Exercise requirements ::
Every line from the one with "depend on it. -/" to the one with "recordOf (step (State.reset.withFetchWord", including those two, is to be copied exactly; all other lines of the entries below are left out.

Records to use ::
/-- Section 2.3: `0xfffff800` becomes `0xffff_ffff_ffff_f800` at XLEN 64. -/
theorem test_exec_load : immediateAndPc (exec (.load 5 0b010 6 0xfffff800) small) =
    some (some 0xfffffffffffff800, 0x1004) := by decide
theorem test_exec_load_fields : fieldsOf (exec (.load 5 0b010 6 0xfffff800) small) =
    some [(.opcode, .u8 0x03), (.rd, .register 5), (.funct3, .u8 0b010), (.rs1, .register 6),
      (.iImmediate, .u32 0xfffff800)] := by decide
theorem test_exec_miscMem : fieldsOf (exec (.miscMem 4 0 3 0xf5) small) =
    some [(.opcode, .u8 0x0f), (.rd, .register 4), (.funct3, .u8 0), (.rs1, .register 3),
      (.iImmediate, .u32 0xf5)] := by decide

/-- Fixture S1: the shift amount is `rs2`, X19. -/
theorem test_exec_opImm : fieldsOf (exec (.opImm 17 0b101 7 0x413) small) =
    some [(.opcode, .u8 0b0010011), (.rd, .register 17), (.funct3, .u8 0b101), (.rs1, .register 7),
      (.iImmediate, .u32 0x413), (.funct7, .u8 0b0100000), (.rs2, .register 19)] := by decide
theorem test_exec_auipc : immediateAndPc (exec (.auipc 5 0x80001000) small) =
    some (some 0xffffffff80001000, 0x1004) := by decide
theorem test_exec_opImm32 : fieldsOf (exec (.opImm32 9 0 6 (-1)) small) =
    some [(.opcode, .u8 0x1b), (.rd, .register 9), (.funct3, .u8 0), (.rs1, .register 6),
      (.iImmediate, .u32 0xffffffff)] := by decide

/-- Fixture S3. -/
theorem test_exec_store : fieldsOf (exec (.store 0b010 31 27 0x7ff) small) =
    some [(.opcode, .u8 0b0100011), (.funct3, .u8 0b010), (.rs1, .register 31), (.rs2, .register 27),
      (.sImmediate, .u32 0x7ff)] := by decide
theorem test_exec_op : fieldsOf (exec (.op 1 0 2 3 0b0100000) small) =
    some [(.opcode, .u8 0x33), (.rd, .register 1), (.funct3, .u8 0), (.rs1, .register 2), (.rs2, .register 3),
      (.funct7, .u8 0b0100000)] := by decide

/-- Section 2.3: `0xdead4000` (U) becomes `0xffff_ffff_dead_4000` at XLEN 64. -/
theorem test_exec_lui : immediateAndPc (exec (.lui 15 0xdead4000) small) =
    some (some 0xffffffffdead4000, 0x1004) := by decide
theorem test_exec_op32 : immediateAndPc (exec (.op32 4 0b100 5 6 1) small) = some (none, 0x1004) := by decide

/-- Fixture S4. -/
theorem test_exec_branch : fieldsOf (exec (.branch 0b111 10 8 0xfffffffc) small) =
    some [(.opcode, .u8 0b1100011), (.funct3, .u8 0b111), (.rs1, .register 10), (.rs2, .register 8),
      (.bImmediate, .u32 0xfffffffc)] := by decide

/-- Fixture S2. -/
theorem test_exec_jalr : fieldsOf (exec (.jalr 31 0 11 1234) small) =
    some [(.opcode, .u8 0b1100111), (.rd, .register 31), (.funct3, .u8 0), (.rs1, .register 11),
      (.iImmediate, .u32 0x4d2)] := by decide

/-- Fixture S6. -/
theorem test_exec_jal : fieldsOf (exec (.jal 7 0xdead4) small) =
    some [(.opcode, .u8 0b1101111), (.rd, .register 7), (.jImmediate, .u32 0xdead4)] := by decide
theorem test_exec_system : fieldsOf (exec (.system 0 1 10 0x305) small) =
    some [(.opcode, .u8 0x73), (.rd, .register 0), (.funct3, .u8 1), (.rs1, .register 10),
      (.iImmediate, .u32 0x305)] := by decide

/-! ### One step: the programs of spec/95_test_vectors.md section 3 -/

/-- Address, backing value, flag and next address of the step's record. -/
def recordOf : Host.Outcome State Fault Refusal → Option (Nat × BitVec 32 × Bool × Nat)
  | .next t => t.record.head?.map (fun e => (e.addr.toNat, e.inst, e.flag, t.pc.toNat))
  | .fault _ => none
  | .refused _ => none

/-- P1's third row: a 32-bit instruction at an address that is 2 mod 4. -/
theorem test_step_p1_lui_straddles :
    recordOf (step ((State.resetAt .x32 0x1006).loadImage 0x1006 [0xb7, 0x47, 0xad, 0xde, 0xaa, 0x85])) =
      some (0x1006, 0xdead47b7, false, 0x100a) := by decide

/-- P2's first row: a compressed instruction followed by the first half of a standard one. -/
theorem test_step_p2_compressed :
    recordOf (step ((State.resetAt .x32 0x2000).loadImage 0x2000 [0x44, 0x41, 0xe3, 0x7e])) =
      some (0x2000, 0x00004144, true, 0x2002) := by decide

/-- P4: nothing is known past the image, and the record does not depend on it. -/
theorem test_step_p4_last_parcel :
    recordOf (step ((State.resetAt .x32 0x4000).loadImage 0x4000 [0x01, 0x00])) =
      some (0x4000, 0x00000001, true, 0x4002) := by decide

theorem test_withFetchWord_runs_first :
    recordOf (step (State.reset.withFetchWord 32 0x2d5de3ef)) = some (0, 0x2d5de3ef, false, 4) := by decide
theorem test_withFetchWord_at_the_top :
    recordOf (step ((State.resetAt .x32 0xfffffffe).withFetchWord 24 0x5008b3)) =
      some (0, 0x005008b3, false, 4) := by decide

Written answer ::
/-- P4: nothing is known past the image, and the record does not depend on it. -/
theorem test_step_p4_last_parcel :
    recordOf (step ((State.resetAt .x32 0x4000).loadImage 0x4000 [0x01, 0x00])) =
      some (0x4000, 0x00000001, true, 0x4002) := by decide

theorem test_withFetchWord_runs_first :
    recordOf (step (State.reset.withFetchWord 32 0x2d5de3ef)) = some (0, 0x2d5de3ef, false, 4) := by decide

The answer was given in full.